Fermilab Director Pier Oddone
Last week I described the cuts to the laboratory budget proposed for FY13 that would make our life quite difficult if they are enacted. This week I want to focus on the positives: our program is supported in the President's Budget Request (PBR) and we are on track for an exciting near-term research program. However, the long-term program remains under pressure. With enormous emphasis placed, in this election season, on reducing the deficit and getting the country's finances in order, turbulent times are ahead and our future plans have to take into account this uncertainty. As always, we will continue to do our best to give maximum value for the support we receive.
So what's in store for our near-term program? In May our accelerator complex will shut down to complete upgrades of the Main Injector for the NOvA program. Beams will return in FY13, delivering neutrinos to the MINOS+, MINERvA and NOvA experiments. The PBR maintains the expected funding profile for NOvA, which will allow completion of the detector in 2014 along with completion of the MicroBooNE detector. By 2014 these four experiments will all be running, making for a very strong neutrino physics program.

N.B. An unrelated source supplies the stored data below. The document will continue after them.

-- ==== Sys2Proof/Config.lean ====
section
/-! DEFINITION. What the spec leaves to the particular machine: the parameters of 00_scope R10 that
a cycle consults. They are plain data, so that a statement about the model holds for every value of
them and a run can still be computed. The launch parameters that only program load reads
(REG_INIT, DMEM_INIT) are arguments of `Machine.launch`. -/

namespace Sys2Proof

/-- HIGH_BITS_POLICY (30_encoding R76, D7): what a word with any of bits 31:25 set is.
DESIGN CHOICE of the spec: the default is `unrecognised` (log 3). -/
inductive HighBitsPolicy where
  /-- Such a word is of kind UNREC. -/
  | unrecognised
  /-- Bits 31:25 are ignored and the kind comes from the opcode field alone. -/
  | ignore
deriving DecidableEq, Repr

/-- ARITH_DEST_POLICY (30_encoding R79, D8): the destination index of ADD and NOR.
DESIGN CHOICE of the spec: the default is `field16Fault` (log 4). -/
inductive ArithDestPolicy where
  /-- The index is the whole 16-bit field, and 8 or more faults at Writeback. -/
  | field16Fault
  /-- The index is bits 2:0 of the word. -/
  | low3
deriving DecidableEq, Repr

/-- The parameters of 00_scope R10 that a cycle consults. -/
structure Config where
  /-- IMEM_WORDS, OPEN (R56, D14). -/
  imemWords : Nat
  /-- DMEM_WORDS, OPEN (R56, D14). -/
  dmemWords : Nat
  /-- IMEM_FILL, OPEN (R59, D17): instruction words past the program. -/
  imemFill : Word
  /-- DMEM_FILL, OPEN (R59, D17): data words past the initial image. -/
  dmemFill : Word
  /-- HIGH_BITS_POLICY (R76, D7). -/
  highBits : HighBitsPolicy
  /-- ARITH_DEST_POLICY (R79, D8). -/
  arithDest : ArithDestPolicy
  /-- STALL_CHECK_NONREADERS (R83, D9). -/
  stallCheckNonreaders : Bool
deriving DecidableEq, Repr

/-- The spec's defaults (R10). DESIGN CHOICE of the spec (log 3 to log 7). -/
def Config.default : Config where
  imemWords := 65536
  dmemWords := 65536
  imemFill := 0
  dmemFill := 0
  highBits := .unrecognised
  arithDest := .field16Fault
  stallCheckNonreaders := true

end Sys2Proof
end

The PBR also contains funding for new initiatives in muon physics such as the Mu2e experiment, a major enterprise that will be completed later in the decade, and the Muon g-2 experiment. With these two experiments we are developing a muon campus that will serve us well into the future. Our strong participation in the CMS experiment at the LHC also continues and there is funding for the further development of advanced accelerator technology, Project X and the muon accelerator program (MAP), dark-matter experiments and the Dark Energy Survey.
Looking farther into the future, given the cuts in the PBR to our long-term programs we are working with the DOE Office of High Energy Physics to chart a course. Both the Office of High Energy Physics and the Office of Science are supportive of our laboratory and want us to maintain our strength and contributions to the world's particle physics program, but they labor under huge external pressures. We are also consulting with stakeholders in Congress, the OMB and OSTP to understand what our best strategy will be in response to the cuts. It will be a couple of months before we will be able to say anything about the course that we will follow given the PBR. In the meantime, we have a lot of exciting work to do.